(Entries provided Opens)

-- ==== Sys2Proof/Laws/State.lean ====
section
/-!
SUPPORT. The laws of the state's updates: each changes its own part and no other.
-/

namespace Sys2Proof.Machine

theorem SameBut.refl (l : List Part) (s : State) : SameBut l s s := fun x _ => by cases x <;> rfl

theorem SameBut.trans {l : List Part} {s t u : State} (h : SameBut l s t) (g : SameBut l t u) : SameBut l s u := fun x hx => by
  have a := h x hx
  have b := g x hx
  cases x <;> exact Eq.trans b a

theorem SameBut.mono {l m : List Part} {s t : State} (h : SameBut l s t) (hl : ∀ x ∈ l, x ∈ m) : SameBut m s t := fun x hx => h x fun hm => hx (hl x hm)

/-- A fold whose every step leaves parts alone leaves them alone. -/
theorem SameBut.foldl {α : Type} {l : List Part} {f : State → α → State} (h : ∀ s x, SameBut l s (f s x)) :
    ∀ (xs : List α) (s : State), SameBut l s (xs.foldl f s)
  | [], s => SameBut.refl l s
  | x :: xs, s => SameBut.trans (h s x) (SameBut.foldl h xs (f s x))

@[simp] theorem State.updHd_pending (s : State) (b : Block) (f : Hdr → Hdr) : (s.updHd b f).pending = s.pending := rfl
@[simp] theorem State.updHd_free (s : State) (b : Block) (f : Hdr → Hdr) : (s.updHd b f).free = s.free := rfl
@[simp] theorem State.updHd_out (s : State) (b : Block) (f : Hdr → Hdr) : (s.updHd b f).out = s.out := rfl
@[simp] theorem State.updHd_upUs (s : State) (b : Block) (f : Hdr → Hdr) : (s.updHd b f).upUs = s.upUs := rfl
@[simp] theorem State.updHd_mem (s : State) (b : Block) (f : Hdr → Hdr) : (s.updHd b f).mem = s.mem := rfl
@[simp] theorem State.updHd_mir (s : State) (b : Block) (f : Hdr → Hdr) : (s.updHd b f).mir = s.mir := rfl
@[simp] theorem State.updHd_regs (s : State) (b : Block) (f : Hdr → Hdr) : (s.updHd b f).regs = s.regs := rfl
@[simp] theorem State.updHd_shadow (s : State) (b : Block) (f : Hdr → Hdr) : (s.updHd b f).shadow = s.shadow := rfl
@[simp] theorem State.updHd_frz (s : State) (b : Block) (f : Hdr → Hdr) : (s.updHd b f).frz = s.frz := rfl
@[simp] theorem State.updHd_sys (s : State) (b : Block) (f : Hdr → Hdr) : (s.updHd b f).sys = s.sys := rfl
@[simp] theorem State.updHd_evr (s : State) (b : Block) (f : Hdr → Hdr) : (s.updHd b f).evr = s.evr := rfl
@[simp] theorem State.updHd_erm (s : State) (b : Block) (f : Hdr → Hdr) : (s.updHd b f).erm = s.erm := rfl
@[simp] theorem State.updHd_ret (s : State) (b : Block) (f : Hdr → Hdr) : (s.updHd b f).ret = s.ret := rfl
@[simp] theorem State.updHd_cpu (s : State) (b : Block) (f : Hdr → Hdr) : (s.updHd b f).cpu = s.cpu := rfl
@[simp] theorem State.updHd_msdram (s : State) (b : Block) (f : Hdr → Hdr) : (s.updHd b f).msdram = s.msdram := rfl
@[simp] theorem State.updHd_hif (s : State) (b : Block) (f : Hdr → Hdr) : (s.updHd b f).hif = s.hif := rfl
@[simp] theorem State.updHd_ptd (s : State) (b : Block) (f : Hdr → Hdr) : (s.updHd b f).ptd = s.ptd := rfl
@[simp] theorem State.updHd_tim (s : State) (b : Block) (f : Hdr → Hdr) : (s.updHd b f).tim = s.tim := rfl
@[simp] theorem State.updHd_hts (s : State) (b : Block) (f : Hdr → Hdr) : (s.updHd b f).hts = s.hts := rfl
@[simp] theorem State.updHd_ce (s : State) (b : Block) (f : Hdr → Hdr) : (s.updHd b f).ce = s.ce := rfl
@[simp] theorem State.updHd_xng (s : State) (b : Block) (f : Hdr → Hdr) : (s.updHd b f).xng = s.xng := rfl
@[simp] theorem State.updHd_ave (s : State) (b : Block) (f : Hdr → Hdr) : (s.updHd b f).ave = s.ave := rfl
@[simp] theorem State.updHd_saf (s : State) (b : Block) (f : Hdr → Hdr) : (s.updHd b f).saf = s.saf := rfl
@[simp] theorem State.updHd_clk (s : State) (b : Block) (f : Hdr → Hdr) : (s.updHd b f).clk = s.clk := rfl
@[simp] theorem State.updHd_pmc (s : State) (b : Block) (f : Hdr → Hdr) : (s.updHd b f).pmc = s.pmc := rfl
@[simp] theorem State.updHd_mot (s : State) (b : Block) (f : Hdr → Hdr) : (s.updHd b f).mot = s.mot := rfl
@[simp] theorem State.updHd_lne (s : State) (b : Block) (f : Hdr → Hdr) : (s.updHd b f).lne = s.lne := rfl
@[simp] theorem State.updHd_csc (s : State) (b : Block) (f : Hdr → Hdr) : (s.updHd b f).csc = s.csc := rfl
@[simp] theorem State.updHd_fio (s : State) (b : Block) (f : Hdr → Hdr) : (s.updHd b f).fio = s.fio := rfl
@[simp] theorem State.updHd_rsq (s : State) (b : Block) (f : Hdr → Hdr) : (s.updHd b f).rsq = s.rsq := rfl
@[simp] theorem State.updHd_hrc (s : State) (b : Block) (f : Hdr → Hdr) : (s.updHd b f).hrc = s.hrc := rfl
@[simp] theorem State.updHd_can (s : State) (b : Block) (f : Hdr → Hdr) : (s.updHd b f).can = s.can := rfl
@[simp] theorem State.updHd_acq (s : State) (b : Block) (f : Hdr → Hdr) : (s.updHd b f).acq = s.acq := rfl
@[simp] theorem State.updHd_ilp (s : State) (b : Block) (f : Hdr → Hdr) : (s.updHd b f).ilp = s.ilp := rfl

theorem State.updHd_same (s : State) (b : Block) (f : Hdr → Hdr) : SameBut [.hdr] s (s.updHd b f) := fun x hx => by
  cases x <;> first | rfl | exact absurd hx (by decide)

@[simp] theorem State.updHts_pending (s : State) (f : Hts → Hts) : (s.updHts f).pending = s.pending := rfl
@[simp] theorem State.updHts_free (s : State) (f : Hts → Hts) : (s.updHts f).free = s.free := rfl
@[simp] theorem State.updHts_out (s : State) (f : Hts → Hts) : (s.updHts f).out = s.out := rfl
@[simp] theorem State.updHts_upUs (s : State) (f : Hts → Hts) : (s.updHts f).upUs = s.upUs := rfl
@[simp] theorem State.updHts_mem (s : State) (f : Hts → Hts) : (s.updHts f).mem = s.mem := rfl
@[simp] theorem State.updHts_hdr (s : State) (f : Hts → Hts) : (s.updHts f).hdr = s.hdr := rfl
@[simp] theorem State.updHts_mir (s : State) (f : Hts → Hts) : (s.updHts f).mir = s.mir := rfl
@[simp] theorem State.updHts_regs (s : State) (f : Hts → Hts) : (s.updHts f).regs = s.regs := rfl
@[simp] theorem State.updHts_shadow (s : State) (f : Hts → Hts) : (s.updHts f).shadow = s.shadow := rfl
@[simp] theorem State.updHts_frz (s : State) (f : Hts → Hts) : (s.updHts f).frz = s.frz := rfl
@[simp] theorem State.updHts_sys (s : State) (f : Hts → Hts) : (s.updHts f).sys = s.sys := rfl
@[simp] theorem State.updHts_evr (s : State) (f : Hts → Hts) : (s.updHts f).evr = s.evr := rfl
@[simp] theorem State.updHts_erm (s : State) (f : Hts → Hts) : (s.updHts f).erm = s.erm := rfl
@[simp] theorem State.updHts_ret (s : State) (f : Hts → Hts) : (s.updHts f).ret = s.ret := rfl
@[simp] theorem State.updHts_cpu (s : State) (f : Hts → Hts) : (s.updHts f).cpu = s.cpu := rfl
@[simp] theorem State.updHts_msdram (s : State) (f : Hts → Hts) : (s.updHts f).msdram = s.msdram := rfl
@[simp] theorem State.updHts_hif (s : State) (f : Hts → Hts) : (s.updHts f).hif = s.hif := rfl
@[simp] theorem State.updHts_ptd (s : State) (f : Hts → Hts) : (s.updHts f).ptd = s.ptd := rfl
@[simp] theorem State.updHts_tim (s : State) (f : Hts → Hts) : (s.updHts f).tim = s.tim := rfl
@[simp] theorem State.updHts_ce (s : State) (f : Hts → Hts) : (s.updHts f).ce = s.ce := rfl
@[simp] theorem State.updHts_xng (s : State) (f : Hts → Hts) : (s.updHts f).xng = s.xng := rfl
@[simp] theorem State.updHts_ave (s : State) (f : Hts → Hts) : (s.updHts f).ave = s.ave := rfl
@[simp] theorem State.updHts_saf (s : State) (f : Hts → Hts) : (s.updHts f).saf = s.saf := rfl
@[simp] theorem State.updHts_clk (s : State) (f : Hts → Hts) : (s.updHts f).clk = s.clk := rfl
@[simp] theorem State.updHts_pmc (s : State) (f : Hts → Hts) : (s.updHts f).pmc = s.pmc := rfl
@[simp] theorem State.updHts_mot (s : State) (f : Hts → Hts) : (s.updHts f).mot = s.mot := rfl
@[simp] theorem State.updHts_lne (s : State) (f : Hts → Hts) : (s.updHts f).lne = s.lne := rfl
@[simp] theorem State.updHts_csc (s : State) (f : Hts → Hts) : (s.updHts f).csc = s.csc := rfl
@[simp] theorem State.updHts_fio (s : State) (f : Hts → Hts) : (s.updHts f).fio = s.fio := rfl
@[simp] theorem State.updHts_rsq (s : State) (f : Hts → Hts) : (s.updHts f).rsq = s.rsq := rfl
@[simp] theorem State.updHts_hrc (s : State) (f : Hts → Hts) : (s.updHts f).hrc = s.hrc := rfl
@[simp] theorem State.updHts_can (s : State) (f : Hts → Hts) : (s.updHts f).can = s.can := rfl
@[simp] theorem State.updHts_acq (s : State) (f : Hts → Hts) : (s.updHts f).acq = s.acq := rfl
@[simp] theorem State.updHts_ilp (s : State) (f : Hts → Hts) : (s.updHts f).ilp = s.ilp := rfl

(Entries provided Closes)

— What to produce —
Beginning with the first line of the listing above, please write out every line exactly until you reach the line that contains "cases x <;> exact Eq.trans b a", and include that one too.

— Answer section —
-- ==== Sys2Proof/Laws/State.lean ====
section
/-!
SUPPORT. The laws of the state's updates: each changes its own part and no other.
-/

namespace Sys2Proof.Machine

theorem SameBut.refl (l : List Part) (s : State) : SameBut l s s := fun x _ => by cases x <;> rfl

theorem SameBut.trans {l : List Part} {s t u : State} (h : SameBut l s t) (g : SameBut l t u) : SameBut l s u := fun x hx => by
  have a := h x hx
  have b := g x hx
  cases x <;> exact Eq.trans b a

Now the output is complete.